Problem statement> Produce word for word the lines of the data below running from the one that has "setSub_sub_ne _ _ hj]" to the one that has "rw [h1, h2]", inclusive, and no others.

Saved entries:
-- ==== Sys2Proof/Laws/Placed.lean ====
section
/-! SUPPORT. Tags and keys stay in their buckets and unique, no subscriber gets more than 64 flows, and zone epochs stay
bounded (R1, R3, R25, R27, R30, R104), under what carries and under the two creations. -/

namespace Sys2Proof.Machine

variable {s t u : State}

/-! ## Under what carries -/

theorem State.TagsPlaced.carried (h : s.TagsPlaced) (k : s.Carries t) : t.TagsPlaced := by
  refine ⟨fun i hl => ?_, fun i j hi hj he => ?_⟩
  · obtain ⟨k1, k2, _⟩ := k.subs i hl
    rw [k2]
    exact h.1 i k1
  · obtain ⟨k1, k2, _⟩ := k.subs i hi
    obtain ⟨m1, m2, _⟩ := k.subs j hj
    rw [k2, m2] at he
    exact h.2 i j k1 m1 he

theorem State.KeysPlaced.carried (h : s.KeysPlaced) (k : s.Carries t) : t.KeysPlaced := by
  obtain ⟨h1, h2, h3⟩ := h
  refine ⟨fun i hl => ?_, fun i j hi hj he => ?_, fun i hl => ?_⟩
  · obtain ⟨k1, k2, _⟩ := k.flows i hl
    rw [k2]
    exact h1 i k1
  · obtain ⟨k1, k2, _⟩ := k.flows i hi
    obtain ⟨m1, m2, _⟩ := k.flows j hj
    rw [k2, m2] at he
    exact h2 i j k1 m1 he
  · obtain ⟨k1, k2, k3⟩ := k.flows i hl
    rw [k2, k3]
    exact h3 i k1

theorem State.FlowCountsBounded.carried (h : s.FlowCountsBounded) (k : s.Carries t) : t.FlowCountsBounded :=
  fun i => (k.lists i).trans (h i)

/-- The walk that is ahead of a record stays ahead of it where the queue and the walk keep their ZONE entries. -/
theorem State.ZoneEpochsBounded.carried (h : s.ZoneEpochsBounded) (k : s.Carries t)
    (ha : ∀ i, (t.sub i).live = true → (t.sub i).closeHeld = false → (t.sub i).zoneEpoch ≠ s.zas.zoneEpoch →
      s.ZoneWalkAhead i → t.ZoneWalkAhead i)
    (hw : ∀ w, t.tw.walk = some w → w.entry = .zone → WalkEntry.zone ∉ t.tw.queue) : t.ZoneEpochsBounded := by
  refine ⟨fun i hl hc => ?_, hw⟩
  obtain ⟨k1, _, k3⟩ := k.subs i hl
  rw [k.epoch]
  rcases k3 hc with e | ⟨c, e⟩
  · exact .inl e
  · by_cases he : (t.sub i).zoneEpoch = s.zas.zoneEpoch
    · exact .inl he
    · rcases h.1 i k1 c with z | ⟨z1, z2⟩
      · exact .inl (e.trans z)
      · exact .inr ⟨by rw [e]; exact z1, ha i hl hc he z2⟩

/-- The walker and its queue are as they were. -/
theorem State.ZoneEpochsBounded.carried_tw (h : s.ZoneEpochsBounded) (k : s.Carries t) (ht : t.tw = s.tw) :
    t.ZoneEpochsBounded := by
  refine h.carried k (fun i _ _ _ => ?_) ?_
  · unfold State.ZoneWalkAhead
    rw [ht]
    exact id
  · rw [ht]
    exact h.2

/-! ## Lookups that find nothing -/

theorem findTag_none {tag : Tag} (h : s.findTag tag = none) (w : BitVec 2)
    (hl : (s.sub (subWay (subBucket tag) w)).live = true) : (s.sub (subWay (subBucket tag) w)).tag ≠ tag := by
  have := List.find?_eq_none.mp h _ (List.mem_map.mpr ⟨w, ways_all w, rfl⟩)
  intro he
  exact this (by simp [hl, he])

theorem findKey_none {k : FlowKey} (h : s.findKey k = none) (w : BitVec 2)
    (hl : (s.flow (flowWay (flowBucket k) w)).live = true) : (s.flow (flowWay (flowBucket k) w)).key ≠ k := by
  have := List.find?_eq_none.mp h _ (List.mem_map.mpr ⟨w, ways_all w, rfl⟩)
  intro he
  exact this (by simp [hl, he])

theorem vacantSub_way {tag : Tag} {i : SubIx} (h : s.vacantSub tag = some i) :
    ∃ w, i = subWay (subBucket tag) w := by
  obtain ⟨w, _, hw⟩ := List.mem_map.mp (List.mem_of_find?_eq_some h)
  exact ⟨w, hw.symm⟩

theorem vacantFlow_way {k : FlowKey} {i : FlowIx} (h : s.vacantFlow k = some i) :
    ∃ w, i = flowWay (flowBucket k) w := by
  obtain ⟨w, _, hw⟩ := List.mem_map.mp (List.mem_of_find?_eq_some h)
  exact ⟨w, hw.symm⟩

/-! ## ATTACH -/

/-- The record that a creation leaves: the tag named, the device zone epoch, no flow. -/
theorem createSub_record (s : State) (i : SubIx) (tag : Tag) (cls : SubClass) (p : Bool) (k : TariffIx)
    (home : Operator) : ((s.createSub i (s.newRecord i tag cls p k home)).sub i).tag = tag ∧
      ((s.createSub i (s.newRecord i tag cls p k home)).sub i).zoneEpoch = s.zas.zoneEpoch ∧
      ((s.createSub i (s.newRecord i tag cls p k home)).sub i).flowList = [] ∧
      ∀ j, j ≠ i → (s.createSub i (s.newRecord i tag cls p k home)).sub j = s.sub j := by
  unfold State.createSub
  obtain ⟨r, hr⟩ := recheck_sub (s.setSub i (s.newRecord i tag cls p k home)) i
  refine ⟨?_, ?_, ?_, fun j hj => ?_⟩
  · rw [hr, if_pos rfl, setSub_sub_same]
    rfl
  · rw [hr, if_pos rfl, setSub_sub_same]
    rfl
  · rw [hr, if_pos rfl, setSub_sub_same]
    rfl
  · rw [hr, if_neg hj, setSub_sub_ne _ _ hj]

theorem attach_carriesOrCreates (s : State) (tag : Tag) (code : BitVec 2) (p : Bool) (k : TariffIx)
    (home : Operator) : s.Carries (s.attach tag code p k home).1 ∨ ∃ i cls, s.findTag tag = none ∧
      s.vacantSub tag = some i ∧
      (s.attach tag code p k home).1 = s.createSub i (s.newRecord i tag cls p k home) := by
  unfold State.attach
  split
  · exact .inl (.refl _)
  · split
    · exact .inl (.refl _)
    · unfold State.attachChecked
      split
      · rename_i i hi
        refine .inl ?_
        unfold State.attachFound
        split
        · exact touch_carries s i
        · exact touch_carries s i
        · exact .refl _
        · split
          · exact .refl _
          · exact revive_carries (findTag_live hi) p home
        · exact .refl _
      · rename_i hn
        split
        · exact .inl (.refl _)
        · rename_i i hi
          exact .inr ⟨i, _, hn, hi, rfl⟩

theorem State.TagsPlaced.attach (h : s.TagsPlaced) (tag : Tag) (code : BitVec 2) (p : Bool) (k : TariffIx)
    (home : Operator) : (s.attach tag code p k home).1.TagsPlaced := by
  rcases attach_carriesOrCreates s tag code p k home with hc | ⟨i, cls, hn, hv, he⟩
  · exact h.carried hc
  · rw [he]
    obtain ⟨e1, _, _, ho⟩ := createSub_record s i tag cls p k home
    have hother : ∀ j, j ≠ i → ((s.createSub i (s.newRecord i tag cls p k home)).sub j).live = true →
        ((s.createSub i (s.newRecord i tag cls p k home)).sub j).tag ≠ tag := by
      intro j hj hl
      rw [ho j hj] at hl ⊢
      intro hx
      obtain ⟨w, hw⟩ := h.1 j hl
      rw [hx] at hw
      subst hw
      exact findTag_none hn w hl hx
    refine ⟨fun j hl => ?_, fun j m hj hm hx => ?_⟩
    · by_cases hj : j = i
      · subst hj
        rw [e1]
        exact vacantSub_way hv
      · rw [ho j hj] at hl ⊢
        exact h.1 j hl
    · by_cases h1 : j = i <;> by_cases h2 : m = i
      · rw [h1, h2]
      · rw [h1, e1] at hx
        exact absurd hx.symm (hother m h2 hm)
      · rw [h2, e1] at hx
        exact absurd hx (hother j h1 hj)
      · rw [ho j h1] at hj hx
        rw [ho m h2] at hm hx
        exact h.2 j m hj hm hx

theorem State.KeysPlaced.of_flow (h : s.KeysPlaced) (hf : ∀ i, t.flow i = s.flow i) : t.KeysPlaced := by
  obtain ⟨h1, h2, h3⟩ := h
  refine ⟨fun i => ?_, fun i j => ?_, fun i => ?_⟩
  · rw [hf]
    exact h1 i
  · rw [hf, hf]
    exact h2 i j
  · rw [hf]
    exact h3 i
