theorem abortWalks_nothing (h : s.abortedWalk x = none) (hn : s.removedCount x = 0) :
    s.abortWalks x = (s, .plain .nothing (blank 2)) := by
  simp only [State.removedCount, State.keptQueue] at hn
  simp [State.abortWalks, h, hn]

theorem abortWalks_queue (h : s.abortedWalk x = none) (hn : 0 < s.removedCount x) : s.abortWalks x =
    (s.setQueue (s.keptQueue x), .plain .ok [put 0 8, put 0 (s.removedCount x)]) := by
  simp only [State.removedCount, State.keptQueue] at hn ⊢
  simp [State.abortWalks, h, hn.ne', linkCode]

theorem abortWalks_walk {w : Walk} {l : LinkId} (h : s.abortedWalk x = some (l, w)) : s.abortWalks x =
    ((s.endRepin l w.counts.moved w.counts.flowsHeld true).setQueue (s.keptQueue x),
      .plain .ok [put 0 l.val, put 0 (s.removedCount x)]) := by
  simp [State.abortWalks, h, linkCode, State.removedCount, State.keptQueue]

end

/-- Settles O49: AGE and the expiry add the entry; WALK_ABORT by its selector, its kind and what it selects. -/
theorem ageAndAbortChangeTheQueue : Obligations.AgeAndAbortChangeTheQueue := by
  refine ⟨fun s ch hq => ?age, fun s hrun hdue => ?expiry, fun s ch kind selector hq => ?abort⟩
  case age =>
    intro walking ends
    have hends : ∀ {status place queue}, s.ageRequest = ({ s with tw := { s.tw with queue := queue } },
        .plain status [put 0 place, s.walkKindWord]) → ends status place queue := fun hk => by
      obtain ⟨t, hexec, hanswers, htw, hlm, hal, hstc, hftc, hzas⟩ :=
        exec_movesWalker hq (congrArg some hk) ⟨⟨rfl, rfl, rfl⟩, rfl, rfl, rfl⟩
      exact ⟨t, hexec, hanswers, htw, hstc, hftc, hlm, hzas, hal⟩
    refine ⟨fun hnew => hends ?_, fun before later hsplit hbefore => hends ?_⟩
    · rw [ageRequest_eq hnew (if_neg hnew), if_neg hnew]
    · have hmem : WalkEntry.age ∈ s.tw.queue := by simp [hsplit]
      rw [ageRequest_eq hbefore ((if_pos hmem).trans hsplit), if_pos hmem, hsplit]
  case expiry =>
    rw [exec_ageExpiry hrun (decide_eq_true hdue), State.expireAge, addWalk_eq]
  case abort =>
    intro only known selected kept removed spared
    refine ⟨fun hno => exec_onlyAnswers hq (congrArg some (walkAbort_outOfRange (linkSelector_none hno) kind)),
      fun hknown hkind => ?_, fun hknown hkind => ?_⟩
    · obtain ⟨x, hx, -⟩ := linkSelector_some hknown
      exact exec_onlyAnswers hq (congrArg some (walkAbort_conflict hx hkind))
    · subst hkind
      obtain ⟨x, hx, hrepin, hage, hzone, hrecheck⟩ := linkSelector_some hknown
      have hselected : x.selects = selected := by
        funext e
        cases e with
        | age => exact hage
        | zone => exact hzone
        | recheck => exact hrecheck
        | repin l => exact hrepin l
      have hkept : s.keptQueue x = kept := by rw [State.keptQueue, hselected]
      have hremoved : s.removedCount x = removed := by rw [State.removedCount, hkept]
      have hspared : spared → s.abortedWalk x = none := fun h => abortedWalk_spared (by rwa [hselected])
      have hserved : ∀ {k}, s.abortWalks x = k → s.served ch (.walkAbort .repin selector) = some k :=
        fun hk => congrArg some ((walkAbort_repin hx).trans hk)
      refine ⟨fun h hn => ?_, fun h hn => ?_, fun w l hw he hsel => ?_⟩
      · exact exec_onlyAnswers hq (hserved (abortWalks_nothing (hspared h) (hremoved.trans hn)))
      · have hk := abortWalks_queue (hspared h) (hn.trans_eq hremoved.symm)
        rw [hkept, hremoved] at hk
        obtain ⟨t, hexec, hanswers, htw, hlm, hal, hstc, hftc, hzas⟩ :=
          exec_movesWalker hq (hserved hk) ⟨⟨rfl, rfl, rfl⟩, rfl, rfl, rfl⟩
        exact ⟨t, hexec, hanswers, htw, hstc, hftc, hlm, hzas, hal⟩
      · have hk := abortWalks_walk (abortedWalk_selected hw he (by rwa [hselected]))
        rw [hkept, hremoved] at hk
        obtain ⟨t, hexec, hanswers, htw, hlm, hal, hstc, hftc, hzas⟩ :=
          exec_movesWalker hq (hserved hk) ⟨⟨rfl, rfl, rfl⟩, rfl, rfl, rfl⟩
        exact ⟨t, hexec, hanswers, htw, hlm, hal, hstc, hftc, hzas⟩

end Sys2Proof.Machine
end

section
/-! PROOFS. The starts of the walks and their ends (O50). -/

namespace Sys2Proof.Machine

variable {s : State} {w : Walk}

theorem walking_of_running (hr : s.running = true) (hw : s.tw.walk = some w) : s.walking = some w :=
  (if_pos hr).trans hw

/-! ## Starts -/

theorem setWalk_of_idle {u : State} (h : u.tw.walk = none) : u.setWalk none = u := by
  rw [State.setWalk, ← h]

theorem exec_walkStart {e : WalkEntry} {rest : List WalkEntry} (hr : s.running = true) (hw : s.tw.walk = none)
    (hq : s.tw.queue = e :: rest) : exec .walkStart s = .next ((s.setQueue rest).startWalk e) := by
  have hstart : s.startable = some e := by simp [State.startable, hw, hq]
  refine congrArg Host.Outcome.next ?_
  rw [hr, hstart, hq]
  rfl

/-- R130: no start while the block does not run, while a walk is in progress or on an empty queue. -/
theorem exec_walkStart_idle (h : s.running = false ∨ s.tw.walk ≠ none ∨ s.tw.queue = []) :
    exec .walkStart s = .next s := by
  refine congrArg Host.Outcome.next ?_
  obtain hr | hw | hq := h
  · rw [hr]
  · obtain ⟨w, hw⟩ := Option.ne_none_iff_exists'.mp hw
    have hstart : s.startable = none := by simp [State.startable, hw]
    rw [hstart]
    cases s.running <;> rfl
  · have hstart : s.startable = none := by
      unfold State.startable
      cases s.tw.walk <;> simp [hq]
    rw [hstart]
    cases s.running <;> rfl

/-- R130: a REPIN walk of an UP link ends as it starts, and the walker stays IDLE. -/
theorem startWalk_repin_up {l : LinkId} (hw : s.tw.walk = none) (h : (s.link l).state = .up) :
    s.startWalk (.repin l) = (s.setLink l { s.link l with
      repin := { moved := 0, held := 0, aborted := false, completed := s.al.count } }).raise (.link l) .repinDone := by
  refine (if_pos h).trans ?_
  exact setWalk_of_idle (u := (s.setLink l _).raise (.link l) .repinDone) hw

Final answer>
  · rw [hr, if_neg hj, setSub_sub_ne _ _ hj]

theorem attach_carriesOrCreates (s : State) (tag : Tag) (code : BitVec 2) (p : Bool) (k : TariffIx)
    (home : Operator) : s.Carries (s.attach tag code p k home).1 ∨ ∃ i cls, s.findTag tag = none ∧
      s.vacantSub tag = some i ∧
      (s.attach tag code p k home).1 = s.createSub i (s.newRecord i tag cls p k home) := by
  unfold State.attach
  split
  · exact .inl (.refl _)
  · split
    · exact .inl (.refl _)
    · unfold State.attachChecked
      split
      · rename_i i hi
        refine .inl ?_
        unfold State.attachFound
        split
        · exact touch_carries s i
        · exact touch_carries s i
        · exact .refl _
        · split
          · exact .refl _
          · exact revive_carries (findTag_live hi) p home
        · exact .refl _
      · rename_i hn
        split
        · exact .inl (.refl _)
        · rename_i i hi
          exact .inr ⟨i, _, hn, hi, rfl⟩

theorem State.TagsPlaced.attach (h : s.TagsPlaced) (tag : Tag) (code : BitVec 2) (p : Bool) (k : TariffIx)
    (home : Operator) : (s.attach tag code p k home).1.TagsPlaced := by
  rcases attach_carriesOrCreates s tag code p k home with hc | ⟨i, cls, hn, hv, he⟩
  · exact h.carried hc
  · rw [he]
    obtain ⟨e1, _, _, ho⟩ := createSub_record s i tag cls p k home
    have hother : ∀ j, j ≠ i → ((s.createSub i (s.newRecord i tag cls p k home)).sub j).live = true →
        ((s.createSub i (s.newRecord i tag cls p k home)).sub j).tag ≠ tag := by
      intro j hj hl
      rw [ho j hj] at hl ⊢
      intro hx
      obtain ⟨w, hw⟩ := h.1 j hl
      rw [hx] at hw
      subst hw
      exact findTag_none hn w hl hx
    refine ⟨fun j hl => ?_, fun j m hj hm hx => ?_⟩
    · by_cases hj : j = i
      · subst hj
        rw [e1]
        exact vacantSub_way hv
      · rw [ho j hj] at hl ⊢
        exact h.1 j hl
    · by_cases h1 : j = i <;> by_cases h2 : m = i
      · rw [h1, h2]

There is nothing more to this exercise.